___ RECORDS SUPPLIED

/-! ### The decoded word -/

/-- A word that decodes runs its operation. -/
theorem runMove_word_of_decode {w : CodeWord} {i : Instr} (h : decode w = some i) (s : State) :
    runMove (.word w) s = exec i s := by
  simp [runMove, h]

/-- Settles O6: with nothing standing, a step is its fetched move, and that move's word runs its operation. -/
theorem stepRunsTheDecodedWord : Obligations.StepRunsTheDecodedWord := by
  intro s w i hs hf hd
  rw [step_eq_runMove hs, hf, runMove_word_of_decode hd]

/-! ### Legal configurations -/

/-- The one illegal wait bound is 0 (R8). -/
theorem legalBound_iff (b : Option Nat) : Config.legalBound b = true ↔ b ≠ some 0 := by
  cases b <;> simp [Config.legalBound, Nat.one_le_iff_ne_zero]

/-- The legal ranges of R8. -/
theorem legal_iff (c : Config) : c.legal = true ↔
    10000 ≤ c.tWake ∧ 20 ≤ c.tRel ∧ c.tRel ≤ 40 ∧
      c.boundAckEnd ≠ some 0 ∧ c.boundRise ≠ some 0 ∧ c.boundFall ≠ some 0 := by
  simp only [Config.legal, Bool.and_eq_true, decide_eq_true_eq, legalBound_iff, and_assoc]

/-- Two blocks are legal together when both are legal and they share neither line nor clock (R109, R234). -/
theorem legalSystem_pair_iff (c d : Config) : Config.legalSystem [c, d] = true ↔
    c.legal = true ∧ d.legal = true ∧ c.lineId ≠ d.lineId ∧ c.clockId ≠ d.clockId := by
  simp [Config.legalSystem, and_assoc]

/-- What stands before any move is the step's outcome. -/
theorem step_of_standingStop {s : State} {o : Host.Outcome State Fault Refusal} (h : standingStop s = some o) :
    step s = o := by
  simp [step, h]

/-- Without a fault mark, an illegal configuration stands before any move (R8). -/
theorem standingStop_of_illegal {s : State} (hm : s.faultMark = none) (hc : s.cfg.legal = false) :
    standingStop s = some (.refused .illegalConfiguration) := by
  simp [standingStop, hm, hc]

/-- Settles O8: the ranges, the pairwise check, and the refusal that stands before any move. -/
theorem illegalConfigurationIsRefused : Obligations.IllegalConfigurationIsRefused :=
  ⟨legal_iff, legalSystem_pair_iff, fun _ hm hc => step_of_standingStop (standingStop_of_illegal hm hc)⟩

/-! ### What no step takes back

`KeepsConfigAndTags` is reflexive and transitive, and every shared update of Machine/Ops.lean extends it by one update; an
operation's proof is then the chain of its updates. -/

/-- From `s` to `t` the configuration is the same (R7), and the binding (R28) and the written tags (R26, R27) stay. -/
structure KeepsConfigAndTags (s t : State) : Prop where
  cfg : t.cfg = s.cfg
  bound : s.bound = true → t.bound = true
  rhWritten : s.rhWritten = true → t.rhWritten = true
  tempWritten : s.tempWritten = true → t.tempWritten = true
  causeWritten : s.causeWritten = true → t.causeWritten = true

namespace KeepsConfigAndTags

theorem refl (s : State) : KeepsConfigAndTags s s := ⟨rfl, id, id, id, id⟩

theorem trans {s t u : State} (h : KeepsConfigAndTags s t) (k : KeepsConfigAndTags t u) : KeepsConfigAndTags s u :=
  ⟨k.cfg.trans h.cfg, k.bound ∘ h.bound, k.rhWritten ∘ h.rhWritten, k.tempWritten ∘ h.tempWritten,
    k.causeWritten ∘ h.causeWritten⟩

section updates

variable {s t : State} (h : KeepsConfigAndTags s t)
include h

______

=== YOUR TASK ===
Would you print, exactly as written, every line above from the one holding "10000 ≤ c.tWake" through the one holding "(R109, R234). -/", with both included and no other lines?

=== RESULT FOR THIS TASK ===
    10000 ≤ c.tWake ∧ 20 ≤ c.tRel ∧ c.tRel ≤ 40 ∧
      c.boundAckEnd ≠ some 0 ∧ c.boundRise ≠ some 0 ∧ c.boundFall ≠ some 0 := by
  simp only [Config.legal, Bool.and_eq_true, decide_eq_true_eq, legalBound_iff, and_assoc]

/-- Two blocks are legal together when both are legal and they share neither line nor clock (R109, R234). -/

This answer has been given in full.